Plus tard, un comité spécial de députés a été créé pour examiner les expurgations. Même si le comité a reconnu que certaines informations devaient rester masquées pour des raisons de sécurité nationale, il a conclu que d’autres informations étaient censurées pour protéger les agences gouvernementales. Un panel d’anciens juges a approuvé la version finale.
Jeudi, le premier ministre Trudeau et le chef conservateur Pierre Poilievre ont échangé des vues sur cette affaire.

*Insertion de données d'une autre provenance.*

-- ==== Sys2Proof/Machine/CsrWrite.lean ====
section
/-! DEFINITION. Accesses to the CSR space by PF0 and the Cobbler, and to the function control pages (R6 to R16, R312): which
accesses are faulty, what a write of a register does beyond its access codes, and what a read clears or removes. -/

namespace Sys2Proof.Machine

open Sys2Proof

/-! ### Places of the CSR space (R8, R10) -/

/-- The offset lies in the table windows of Table 4.14. -/
def inTables (a : Nat) : Bool := decide (0x2000000 ≤ a) && decide (a < 0x4000000)

/-- The offset lies in a window that no register descriptor describes. -/
def inWindow (a : Nat) : Bool := inTables a || inLaceShadow a || inLaceActive a || inCardShadow a || inCardActive a

/-- R8: a register, window or array entry names the offset. -/
def assigned (a : Nat) : Bool := inWindow a || (findReg (regsAt a) a).isSome

/-- R7: the cause that an access is faulty for, whatever it reaches. An access wrong in size and in alignment is one of SIZE, and
either comes before UNMAPPED (DESIGN CHOICE, log entry 142). -/
def accessFault (off size : Nat) : Option Nat :=
  if size ≠ 4 ∧ size ≠ 8 then some causeSize else if off % size ≠ 0 then some causeUnaligned else none

/-- A 64-bit register begins at the offset, or a window holds it, so that an access of 8 bytes is one access. -/
def wholeAt (a : Nat) : Bool :=
  inWindow a || (match findReg (regsAt a) a with | some (d, r) => d.width == 64 && r == a | none => false)

/-- R7: the accesses that an access is served as: their offsets and sizes. -/
def subAccesses (off size : Nat) : List (Nat × Nat) :=
  if size = 8 ∧ wholeAt off = false ∧ (assigned off || assigned (off + 4)) then [(off, 4), (off + 4, 4)] else [(off, size)]

/-- The offset lies in the array of `n` registers that begins at `b` with a stride of `st`. -/
def inArray (a b st n : Nat) : Bool := decide (b ≤ a) && decide (a < b + st * n)

/-- R129, R329: the register exists for a port or link that the present configuration does not create: it reads zero and
discards writes. -/
def State.absentReg (s : State) (a : Nat) : Bool :=
  (inArray a 0xC00100 0x20 16 && !s.portExists ((a - 0xC00100) / 0x20)) ||
  (inArray a 0xC40000 0x80 16 && !s.portExists ((a - 0xC40000) / 0x80)) ||
  (inArray a 0xB00000 0x10 16 && !s.portExists ((a - 0xB00000) / 0x10)) ||
  (inArray a 0xB00400 0x20 16 && !s.portExists ((a - 0xB00400) / 0x20)) ||
  (inArray a 0xD00100 0x8 16 && !s.portExists ((a - 0xD00100) / 0x8)) ||
  (inArray a 0xD01000 0x10 16 && !s.portExists ((a - 0xD01000) / 0x10)) ||
  (inArray a 0x1700100 0x20 16 && !s.linkExists ((a - 0x1700100) / 0x20)) ||
  (inArray a 0x1701000 0x20 16 && !s.linkExists ((a - 0x1701000) / 0x20)) ||
  (inArray a 0x1730000 0x100 16 && !s.linkExists ((a - 0x1730000) / 0x100))

/-! ### Writes that are refused or discarded whole -/

/-- The command registers with GO in bit 63 and BUSY in bit 62: LAST_UPD_CMD, CIPHER_SESS_CMD, QUEUE_CMD, WELT_VOL_CMD,
HOSTLINK_ABORT, MEM_CMD and COBBLER_MBOX_CMD. -/
def commandRegs : List Nat := [0x800300, 0x1000100, 0x1200100, 0x1500100, 0x1600200, 0x1808400, 0x1E00000]

/-- The offset of a register within its MULE block. -/
def muleOff (a : Nat) : Option Nat := if 0x200000 ≤ a ∧ a < 0x500000 then some (a % 0x10000) else none

/-- Those that take no write while their command runs; the others take the write without its GO. -/
def wholeCommandRegs : List Nat := [0x1200100, 0x1600200, 0x1E00000]

/-- R59, R64, R84, R243, R328: a write of a command register whose GO is discarded while its command runs, or of a request that
stands, is discarded whole (log entry 161). -/
def State.writeWaits (s : State) (r : Nat) : Bool :=
  (wholeCommandRegs.contains r && (s.word r).testBit 62) ||
  match muleOff r with
  | some o =>
    ((decide (0x100 ≤ o) && decide (o < 0x140)) || o == 0x210) && (s.word r).testBit 31 || (o == 0x208 && (s.word r).testBit 30)
  | none => false

/-- A queue of a range of numbers is not FREE. -/
def State.queuesIn (s : State) (b n : Nat) : Bool :=
  s.q.wqs.any (fun e => decide (b ≤ e.1) && decide (e.1 < b + n)) || s.q.cqs.any (fun e => decide (b ≤ e.1) && decide (e.1 < b + n))

/-- R210, R305, QUEUE_FGRANT: a grant may not take these values. -/
def State.grantRefused (s : State) (f new : Nat) : Bool :=
  let (b, c) := (bitsOf new 15 0, bitsOf new 26 16)
  let (ob, oc) := s.grantOf f
  s.granted.any (fun g => g != f && (let (gb, gc) := s.grantOf g; rangesMeet b c gb gc && decide (0 < c) && decide (0 < gc))) ||
    ((b, c) != (ob, oc) && s.queuesIn ob oc) ||
    (decide (4 ≤ f) && decide (s.bar2Pages f < c)) || decide (1024 < c) || decide (65536 < b + c)

/-- The sum of VECTORS over the functions (R315). -/
def State.vectorSum (s : State) : Nat := s.funcList.foldl (fun n f => n + s.rd (F.HOSTLINK_FUNC.VECTORS f)) 0

/-- The function lies in the range of an ACTIVE IDE stream (R320). -/
def State.ideCovers (s : State) (f : Nat) : Bool :=
  (List.range 64).any (fun k => s.flag (F.HOSTLINK_IDE.ACTIVE k) && decide (s.rd (F.HOSTLINK_IDE.FIRST_FUNC k) ≤ f) &&
    decide (f ≤ s.rd (F.HOSTLINK_IDE.LAST_FUNC k)))

/-- R306, R315, R320: HOSTLINK_FUNC of a function may not take these values. -/
def State.funcRefused (s : State) (f old new : Nat) : Bool :=
  let diff (hi lo : Nat) : Bool := bitsOf old hi lo != bitsOf new hi lo
  (diff 55 44 || diff 61 60 || diff 27 16) &&
    (s.q.wqs.any (fun e => e.2.func == f) || s.q.cqs.any (fun e => e.2.func == f) || (s.func f).cfg.msixEn ||
      (decide (f < 4) && bitsOf new 55 44 != 0) || (diff 55 44 && s.ideCovers f) ||
      (diff 27 16 && decide (65536 < s.vectorSum - bitsOf old 27 16 + bitsOf new 27 16)))

/-- The base and size of an aperture from its words (Table 10.7). -/
def State.apertureRange (s : State) (k : Nat) (w0 : Nat) : Nat × Nat :=
  (s.rd (F.EYELET_INAP_W8.BUS_BASE k) * 4096, 2 ^ bitsOf w0 43 38)

/-- R352: an aperture's fields change only while its EN = 0, and none that meets another enabled one of its link is enabled. -/
def State.apertureRefused (s : State) (k word old new : Nat) : Bool :=
  if word ≠ 0 then s.flag (F.EYELET_INAP_W0.EN k) && old != new
  else if old.testBit 63 then old % 2 ^ 63 != new % 2 ^ 63
  else new.testBit 63 && (List.range 8).any (fun a =>
    let j := k / 8 * 8 + a
    let (b, n) := s.apertureRange k new
    let (b', n') := s.apertureRange j (s.word (0x1730000 + 0x20 * j))
    j != k && s.flag (F.EYELET_INAP_W0.EN j) && rangesMeet b n b' n')

/-- The writes that are discarded and recorded with cause LOCKED beside those of R14 (R83, R194, R210, R251, R304, R306, R315,
R320, R352, FAULT_INJECT). -/
def State.writeRefused (s : State) (who : Requester) (r new : Nat) : Bool :=
  let old := s.word r
  if inArray r 0x1210000 8 4100 then s.grantRefused ((r - 0x1210000) / 8) new
  else if inArray r 0x1610000 8 4100 then s.funcRefused ((r - 0x1610000) / 8) old new
  else if inArray r 0x1600108 8 3 then
    decide (4096 < s.totalVfs 1 + s.totalVfs 2 + s.totalVfs 3 - bitsOf old 12 0 + bitsOf new 12 0)
  else if inArray r 0x1600400 8 64 then old.testBit 63 && bitsOf old 55 44 != bitsOf new 55 44
  else if inArray r 0x1730000 0x20 128 then s.apertureRefused ((r - 0x1730000) / 0x20) ((r - 0x1730000) % 0x20) old new
  else if inArray r 0x1000214 4 19 then who == .pf0
  else if inArray r 0x1480000 0x10 32768 && r % 0x10 == 0 then
    s.partRefused ((r - 0x1480000) / 0x10 / 8) ((r - 0x1480000) / 0x10 % 8) (bitsOf new 19 0)
  else if r = 0x1B00300 then !s.cob.debugOpen
  else match muleOff r with
    | some o => decide (0x4000 ≤ o) && decide (o < 0x4040) && !s.cob.debugOpen
    | none => false

/-! ### Writes with an effect of their own -/

/-- The bits of a register that are commands, or that hardware settles: a write of them acts and leaves no value of its own
behind. -/
def commandBits (r : Nat) : Nat :=
  if commandRegs.contains r then 2 ^ 63
  else if r = 0x1600020 ∨ r = 0xD00010 then 1
  else if inArray r 0xC00000 4 2 ∨ r = 0x1400000 then 2 ^ 31
  else if inArray r 0x1700100 0x20 16 ∧ (r - 0x1700100) % 0x20 = 0 then 3 * 2 ^ 30
  else if inArray r 0x1700400 8 4 then 2 ^ 31
  else match muleOff r with
    | some o => if 0x4000 ≤ o ∧ o < 0x4040 then 0xE00 else 0
    | none => 0

/-- A register after a write by its access codes (R12 to R14). -/
def State.plainWrite (s : State) (d : RegDesc) (r off v m : Nat) : State :=
  let s := if s.locked && changesLocked d.fields (s.word r) v m then s.csrError causeLocked off true else s
  s.setWord r (writeFields d.fields s.locked (s.word r) v (m ^^^ (m &&& commandBits r)))

/-- HOSTLINK_ABORT.GO: the command is accepted; an undefined OP is refused at once (R328). -/
def State.hAbortGo (s : State) : State :=
  let op := s.rd F.HOSTLINK_ABORT.OP
  let s := s.setHost { s.host with goAt := s.clk.time, goFuncs := s.tenantFuncs (s.rd F.HOSTLINK_ABORT.TARGET % 4096) }
  let s := (s.wr F.HOSTLINK_ABORT.GO 1).wr F.HOSTLINK_ABORT.BUSY 1
  if 1 ≤ op ∧ op ≤ 4 then s else s.hAbortDone stMalformed hdBadOp 0

/-- A write of a register of a MULE block: role and bank requests, loads, RESUME and the debugger's commands. Answers none
where the write is one of access codes alone. -/
def State.muleWrite (s : State) (d : RegDesc) (m o r off v k : Nat) : State :=
  let sp (b : Nat) : Nat := 16 * m + (o - b) / 4
  if 0x100 ≤ o ∧ o < 0x140 ∧ v.testBit 31 then s.roleRequest (sp 0x100) (bitsOf v 26 24) (v.testBit 30)
  else if o = 0x208 ∧ v.testBit 31 then s.loadStart m (bitsOf v 15 0)
  else if o = 0x210 ∧ v.testBit 31 then s.swapRequest m (bitsOf v 15 0)
  else if 0x340 ≤ o ∧ o < 0x380 then (maskThreads (sp 0x340) (bitsOf v 7 0)).foldl (fun s t => s.resumeThr t) s
  else
    let s := s.plainWrite d r off v k
    if 0x4000 ≤ o ∧ o < 0x4040 then
      let mask := bitsOf v 7 0
      let s := if v.testBit 9 then s.dbgHalt (sp 0x4000) mask (v.testBit 8) else s
      let s := if v.testBit 11 then s.dbgStep (sp 0x4000) mask else s
      if v.testBit 10 then s.dbgResume (sp 0x4000) mask else s
    else s

/-- What follows a write that a command register's GO, or a bit with a consequence, carried. -/
def State.afterWrite (s : State) (who : Requester) (r old v m : Nat) : State :=
  let set (b : Nat) : Bool := m.testBit b && v.testBit b
  if commandRegs.contains r then
    if set 63 = false then s
    else if r = 0x800300 then s.lastGo
    else if r = 0x1000100 then s.sessGo (who == .cobbler)
    else if r = 0x1200100 then s.cmdIssue 0
    else if r = 0x1500100 then s.volGo
    else if r = 0x1600200 then s.hAbortGo
    else if r = 0x1808400 then s.memCmdGo
    else s.mboxGo
  else if r = 0x100020 then s.lockFollow
  else if r = 0xD00010 then (if set 0 then s.ptpStep else s).lockFollow
  else if inArray r 0xC00000 4 2 then if set 31 then s.ethApply ((r - 0xC00000) / 4) else s
  else if inArray r 0xC00100 0x20 16 ∧ (r - 0xC00100) % 0x20 = 0 then
    if old.testBit 31 ∧ (s.word r).testBit 31 = false then s.portDown ((r - 0xC00100) / 0x20) else s
  else if r = 0x1400000 then
    if m.testBit 31 ∧ s.locked = false then
      s.setCob { s.cob with boot := { s.cob.boot with bobbinEn := some (bitsOf v 31 31) } }
    else s
  else if r = 0x1600020 then if set 0 then s.intxClear 0 else s
  else if inArray r 0x1700100 0x20 16 ∧ (r - 0x1700100) % 0x20 = 0 then
    let l := (r - 0x1700100) / 0x20
    let s := if set 31 ∨ (old.testBit 29 = false ∧ (s.word r).testBit 29) then s.pwrOn l else s
    if set 30 then s.pwrOff l else s
  else if inArray r 0x1700400 8 4 then if set 31 then s.winCommit ((r - 0x1700400) / 8) else s
  else if r = 0x1808000 then
    let s := if old.testBit 63 = false ∧ (s.word r).testBit 63 then s.regionValidate else s
    s.wr F.STITCH_SYSREQ.MIN (sysreqMin (min 2 (s.rd F.MEM_GCFG.REF_MULT_MAX)) (s.rd F.MEM_GCFG.TRR_TURNS))
  else s

/-- The write buffers of both halves together pass their limit (WELT_WBUF_SIZE). -/
def State.wbufOver (s : State) : Bool := decide (2097152 < s.rd (F.WELT_WBUF_SIZE.PAGES 0) + s.rd (F.WELT_WBUF_SIZE.PAGES 1))

/-- A write of a register: the bits `m` with the value `v`, by an access at `off`. A W1C bit that hardware set in this very cycle
(`set`) stays (R15). -/
def State.regWrite (s : State) (who : Requester) (d : RegDesc) (r off v m set : Nat) : State :=
  let v := v ^^^ (v &&& set &&& d.w1c)
  let merged := (s.word r ^^^ (s.word r &&& m)) ||| (v &&& m)
  if s.absentReg r ∨ s.writeWaits r then s
  else if s.writeRefused who r merged then s.csrError causeLocked off true
  else if r = 0x100000 then s.stitchLenWrite v
  else if r = 0x100040 then s.laceCommitWrite v
  else if r = 0x600010 then s.cardCommitWrite v
  else if r = 0x1C00000 then s.domWrite merged
  else if r = 0x1C00018 then s.clkWrite v
  else if inArray r 0x1480000 0x10 32768 ∧ r % 0x10 = 0 then
    s.partWrite ((r - 0x1480000) / 0x10 / 8) ((r - 0x1480000) / 0x10 % 8) merged
  else if inArray r 0x1710000 0x1000 4 ∧ s.winPending ((r - 0x1710000) / 0x1000) then
    s.wr (F.EYELET_WIN_COMMIT.BUSY_WRITE ((r - 0x1710000) / 0x1000)) 1
  else if r = 0x1500000 ∧ s.locked = false ∧ merged.testBit 31 ∧ s.wbufOver then
    (s.csrError causeLocked off true).plainWrite d r off v (m % 2 ^ 31)
  else match muleOff r with
    | some o => s.muleWrite d ((r - 0x200000) / 0x10000) o r off v m
    | none => (s.plainWrite d r off v m).afterWrite who r (s.word r) v m

/-- One access of 4 or 8 bytes, naturally aligned, that writes. -/
def State.writeOne (s : State) (who : Requester) (off size v set : Nat) : State :=
  if inLaceShadow off then s.laceShadowWrite off size v
  else if inLaceActive off ∨ inCardActive off then s
  else if inCardShadow off then
    let s := s.cardShadowWrite off (v % 2 ^ 32)
    if size = 8 then s.cardShadowWrite (off + 4) (v / 2 ^ 32) else s
  else match findReg (regsAt off) off with
    | some (d, r) =>
      s.regWrite who d r off (v <<< (8 * (off - r))) ((2 ^ (8 * size) - 1) <<< (8 * (off - r))) (set <<< (8 * (off - r)))
    | none => s.csrError causeUnmapped off true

Poilievre a accusé Trudeau d’avoir permis à la Chine « d’infiltrer » le Canada et de l’avoir dissimulé en retardant la publication des documents.
Plus tard dans la journée, Trudeau a accusé Poilievre d’utiliser la sécurité nationale comme une arme.
“La rapidité avec laquelle ils recherchent un avantage partisan ne mine pas seulement la confiance des Canadiens dans le système, mais interfère également avec la capacité du Parlement à gérer cette question”, a-t-il déclaré.
Trudeau a déclaré qu’il avait demandé à son conseiller à la sécurité nationale d’examiner ce qui s’était passé au laboratoire et de faire des recommandations.
La GRC dit qu’elle enquête toujours sur l’affaire.